Conclusion and future research

The increasing cyber connectivity of vehicles and between vehicles and infrastructure will drastically reshape the way humans move in the coming decades. While the advent of connected mobility—along with the coupled trend of vehicle automation—is expected to benefit travelers and the society by smoothing traffic, improving rider convenience, and reducing accidents, the augmented cyber components in connected and autonomous vehicles and related infrastructure also give rise to the issue of cyber-attacks to the transportation system and how the system can be more resilient to such attacks. It is believed that malicious acts to exploit connected and autonomous vehicles is only a matter of time and will increasingly become a prominent issue in the future of our society.

In view that little attention has been paid to transportation cyber resilience and autonomous vehicles are likely to dominate in the future mobility system, this paper takes a forward-looking approach looking into cyber resilience of AMS. A first-of-its-kind investigation on this topic with a comprehensive literature review is offered. In the investigation, we start by discussing the cyber components and plausible AMS operation scenarios. Then a considerable amount of efforts is devoted to identifying possible cyber-attacks to AMS at both vehicle and system levels. Building upon the literature of resilience and cyber resilience, the discussion moves to the concept of AMS cyber resilience and exploring existing practices to enhance AV cybersecurity, a concept intimately related to AMS cyber resilience. A number of strategies are subsequently investigated toward enhancing AMS cyber resilience. At the vehicle level, creating layers and separation to reduce cyber component connectivity and deploying an independent procedure for data collection and processing are important in vehicle design and manufacturing.

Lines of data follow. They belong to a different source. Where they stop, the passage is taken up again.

/-- A read of START has been stopped: its status is REASON, and an uncorrectable error makes the context faulted (R413,
R426). -/
def svcStopped (s : State) (n : Nat) (x : Stop) : State := svcReason (portStop s (s.svcAt n).ctx x) n (stopStatus x)

/-- What START reads once its admission is given: the queue header, which it checks, then the SAFE payload and V_0 (R323,
R426). -/
def finishStart (s : State) (n : Nat) (b : List Byte) (a : Admission) (now : Nat) : State :=
  let c := (s.svcAt n).ctx
  let f := fieldOf b
  match rangeStop s c (f 32 8) 64 false with
  | some x => svcStopped s n x
  | none =>
    if 12 < vaLoad s c (f 32 8 + 16) 1 then svcReason s n stBadField
    else
      match (rangeStop s c (f 80 8) (f 68 4) false).or (rangeStop s c (f 56 8) 8 false) with
      | some x => svcStopped s n x
      | none => s.updSvc n (startedService b a.mw a.decl (vaLoad s c (f 56 8) 8) (vaRead s c (f 80 8) (f 68 4)) now)

/-- START of an IDLE service at an 802.1AS time of its port (R426). -/
def startService (s : State) (n now : Nat) : State :=
  let v := s.svcAt n
  let c := v.ctx
  if v.st ≠ 0 then s
  else if vaBad v.addr 128 then svcReason s n stBadField
  else
    match rangeStop s c v.addr 128 false with
    | some x => svcStopped s n x
    | none =>
      let b := vaRead s c v.addr 128
      match svcBlockStatus s c b with
      | some st => svcReason s n st
      | none =>
        if holdsTimed s c = false ∨ serviceTaken s n b then svcReason s n stBadField
        else if (s.portAt (fieldOf b 0 1)).time ≠ 1 then svcReason s n stDeadlineRefused
        else
          let cores := maskCores (s.plotAt (s.ctxAt c).plot).mask
          let a := admission s c (fieldOf b 88 8) 1 cores (min (fieldOf b 8 4) (fieldOf b 12 4 - 3000))
          let s1 := writeAdmission s c (fieldOf b 88 8) a
          if a.status = stDone then finishStart s1 n b a now else svcReason (ueOf s1 c a.ue) n a.status

/-- STOP from any state (R432). -/
def stopService (s : State) (n : Nat) : State := if (s.svcAt n).st = 0 then s else s.updSvc n idleService

/-- RESUME of a latched service (R431). -/
def resumeService (s : State) (n : Nat) : State :=
  if (s.svcAt n).st = 3 then s.updSvc n (fun v => { v with st := 2 }) else s

/-- Whether the host may act on a service entry. -/
def hostSvc (s : State) (n : Nat) : Bool := hostUp s && decide (n < 8)

/-- SVC_START (R426). -/
def execSvcStart (svc : Nat) (timeNs : Nat) (s : State) : Outcome State Fault Refusal :=
  .next (if hostSvc s svc then startService (wakeChip s) svc timeNs else s)

/-- SVC_STOP (R432). -/
def execSvcStop (svc : Nat) (s : State) : Outcome State Fault Refusal :=
  .next (if hostSvc s svc then stopService (wakeChip s) svc else s)

/-- SVC_RESUME (R431). -/
def execSvcResume (svc : Nat) (s : State) : Outcome State Fault Refusal :=
  .next (if hostSvc s svc then resumeService (wakeChip s) svc else s)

At the system level, recommended strategies include keeping redundancy in transportation capacity, maintaining a separate road network, and deploying different sub-autonomous mobility systems. To quantitatively assess the benefits of these strategies, more elaborate, modeling-based research is needed.

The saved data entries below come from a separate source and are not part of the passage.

-- ==== Sys2Proof/Safety.lean ====
section
/-! DEFINITION. The terms in which statements about the block are made: what it means that a control core executes, what a
command leaves alone, the results of the arithmetic instructions as the tables of the spec give them, and the invariant
that every command keeps. -/

namespace Sys2Proof.Safety

open Sys2Proof.Machine

/-! ### Control cores -/

/-- A control core executes its next instruction for a RUN: it may execute (`hartReady`) and its PC lies in the code. -/
abbrev Executes (s : State) (h : Hart) (r : Run) : Prop :=
  hartReady s h = some r ∧ (s.hart h).pc.toNat < r.hdr.codeBytes

/-- A general register of a control core, g0 reading as zero. -/
def reg (s : State) (h : Hart) (k : BitVec 5) : Word := regGet (s.hart h) k

/-- Nothing changes but one control core and the RETIRED count of its core. -/
def OnlyHart (s t : State) (h : Hart) : Prop :=
  t = { s with cores := t.cores } ∧
  (∀ n, n ≠ h.core → t.coreAt n = s.coreAt n) ∧
  t.coreAt h.core = { s.coreAt h.core with
    work := (s.workAt h.core).setCc h.cc (t.hart h)
    retired := (s.coreAt h.core).retired + 1 }

/-- Nothing changes but one control core, the RETIRED count of its core, that core's store and which of its words hold an
uncorrectable error. -/
def OnlyHartAndStore (s t : State) (h : Hart) : Prop :=
  t = { s with cores := t.cores, badLines := t.badLines } ∧
  (∀ n, n ≠ h.core → t.coreAt n = s.coreAt n) ∧
  t.coreAt h.core = { s.coreAt h.core with
    work := { (s.workAt h.core).setCc h.cc (t.hart h) with store := (t.workAt h.core).store }
    retired := (s.coreAt h.core).retired + 1 }

/-- An instruction has gone on to `pc` and written no register but `rd`. -/
def WentOn (s t : State) (h : Hart) (rd : BitVec 5) (pc : Word) : Prop :=
  (∀ k, k ≠ rd ∨ k = 0 → reg t h k = reg s h k) ∧
  t.hart h = { s.hart h with regs := (t.hart h).regs, pc := pc, mode := .running, wait := .none }

/-! ### Results of the arithmetic instructions (R310) -/

/-- The bits of a value, counted. -/
def ones (a : Word) : Nat := (List.range 64).countP (fun i => a.getLsbD i)

/-- `v` is the number of leading zeros of `a`, 64 for zero. -/
def LeadingZeros (a v : Word) : Prop :=
  v.toNat ≤ 64 ∧ (∀ i, 64 ≤ i + v.toNat → a.getLsbD i = false) ∧ (v.toNat < 64 → a.getLsbD (63 - v.toNat) = true)

/-- Sums, differences, bitwise operations and constants (R310): the control core, the destination and what its new value
`v` satisfies. -/
def basicResult (s : State) (i : Instr) (v : Word) : Option (Hart × BitVec 5 × Prop) :=
  match i with
  | .add h rd a b => some (h, rd, v.toNat = ((reg s h a).toNat + (reg s h b).toNat) % 2 ^ 64)
  | .sub h rd a b => some (h, rd, (v.toNat + (reg s h b).toNat) % 2 ^ 64 = (reg s h a).toNat)
  | .and h rd a b => some (h, rd, ∀ k, v.getLsbD k = ((reg s h a).getLsbD k && (reg s h b).getLsbD k))
  | .or h rd a b => some (h, rd, ∀ k, v.getLsbD k = ((reg s h a).getLsbD k || (reg s h b).getLsbD k))
  | .xor h rd a b => some (h, rd, ∀ k, v.getLsbD k = ((reg s h a).getLsbD k ^^ (reg s h b).getLsbD k))
  | .addi h rd a imm => some (h, rd, v = BitVec.ofInt 64 ((reg s h a).toInt + imm.toInt))
  | .andi h rd a imm => some (h, rd, v.toNat = (reg s h a).toNat &&& imm.toNat)
  | .ori h rd a imm => some (h, rd, v.toNat = (reg s h a).toNat ||| imm.toNat)
  | .xori h rd a imm => some (h, rd, v.toNat = (reg s h a).toNat ^^^ imm.toNat)
  | .ldk h rd imm => some (h, rd, v.toInt = imm.toInt)
  | .apk h rd imm => some (h, rd, v.toNat = ((reg s h rd).toNat * 2 ^ 16 + imm.toNat) % 2 ^ 64)
  | _ => none

/-- Shifts, comparisons and extrema (R310). -/
def compareResult (s : State) (i : Instr) (v : Word) : Option (Hart × BitVec 5 × Prop) :=
  match i with
  | .shl h rd a b => some (h, rd, v.toNat = (reg s h a).toNat * 2 ^ ((reg s h b).toNat % 64) % 2 ^ 64)
  | .shr h rd a b => some (h, rd, v.toNat = (reg s h a).toNat / 2 ^ ((reg s h b).toNat % 64))
  | .sar h rd a b => some (h, rd, v.toInt = (reg s h a).toInt / 2 ^ ((reg s h b).toNat % 64))
  | .slt h rd a b => some (h, rd, v = if (reg s h a).toInt < (reg s h b).toInt then 1 else 0)
  | .sltu h rd a b => some (h, rd, v = if (reg s h a).toNat < (reg s h b).toNat then 1 else 0)
  | .minu h rd a b => some (h, rd, v.toNat = min (reg s h a).toNat (reg s h b).toNat)
  | .maxu h rd a b => some (h, rd, v.toNat = max (reg s h a).toNat (reg s h b).toNat)
  | .shli h rd a sh => some (h, rd, v.toNat = (reg s h a).toNat * 2 ^ sh.toNat % 2 ^ 64)
  | .shri h rd a sh => some (h, rd, v.toNat = (reg s h a).toNat / 2 ^ sh.toNat)
  | .sari h rd a sh => some (h, rd, v.toInt = (reg s h a).toInt / 2 ^ sh.toNat)
  | .slti h rd a imm => some (h, rd, v = if (reg s h a).toInt < imm.toInt then 1 else 0)
  | .sltiu h rd a imm => some (h, rd, v = if (reg s h a).toNat < (imm.toInt % 2 ^ 64).toNat then 1 else 0)
  | _ => none

/-- Products, quotients and bit counts (R310). -/
def productResult (s : State) (i : Instr) (v : Word) : Option (Hart × BitVec 5 × Prop) :=
  match i with
  | .mul h rd a b => some (h, rd, v.toNat = (reg s h a).toNat * (reg s h b).toNat % 2 ^ 64)
  | .mulh h rd a b => some (h, rd, v.toInt = (reg s h a).toInt * (reg s h b).toInt / 2 ^ 64)
  | .mulhu h rd a b => some (h, rd, v.toNat = (reg s h a).toNat * (reg s h b).toNat / 2 ^ 64)
  | .divu h rd a b => some (h, rd, if reg s h b = 0 then v = BitVec.allOnes 64
      else v.toNat = (reg s h a).toNat / (reg s h b).toNat)
  | .remu h rd a b => some (h, rd, if reg s h b = 0 then v = reg s h a
      else v.toNat = (reg s h a).toNat % (reg s h b).toNat)
  | .popc h rd a => some (h, rd, v.toNat = ones (reg s h a))
  | .clz h rd a => some (h, rd, LeadingZeros (reg s h a) v)
  | _ => none

/-- The result of an instruction, whose destination value `v` satisfies what the table gives: it completes, the
destination takes `v` (g0 takes nothing), the control core goes on to the next instruction, and nothing else changes. -/
def ResultStatement (result : State → Instr → Word → Option (Hart × BitVec 5 × Prop)) : Prop :=
  ∀ (s : State) (i : Instr) (h : Hart) (rd : BitVec 5) (r : Run),
    (∃ P, result s i 0 = some (h, rd, P)) → Executes s h r →
    ∃ t v, exec i s = .next t ∧ (∃ P, result s i v = some (h, rd, P) ∧ P) ∧
      reg t h rd = (if rd = 0 then 0 else v) ∧ WentOn s t h rd ((s.hart h).pc + 4) ∧ OnlyHart s t h

/-! ### Loads, stores, branches and traps -/

/-- The offset that a load, store or JALR addresses: rs1 + sext(imm16), modulo 2^64 (R309, R310). -/
def dataAddr (s : State) (h : Hart) (rs1 : BitVec 5) (imm : BitVec 16) : Nat :=
  (((reg s h rs1).toInt + imm.toInt) % 2 ^ 64).toNat

/-- A byte of a core's store. -/
def storeByte (s : State) (core a : Nat) : Byte := memRead (s.workAt core).store a

/-- `n` bytes of a core's store from an offset, as a number, the least significant first. -/
def storeNat (s : State) (core a n : Nat) : Nat := leNat (memReadN (s.workAt core).store a n)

As AMS differs from today’s transportation system only by the extent of connectivity and automation and the shift from human-driven to autonomous mobility is going to be gradual, today’s transportation can also be informed by the findings, insights, and recommendations obtained in this paper. We hope that the efforts presented in the paper makes a start toward greater understanding cyber resilience of AMS and connected transportation in general. More in-depth investigations can be stimulated in this important but still underappreciated area for a better future of human mobility.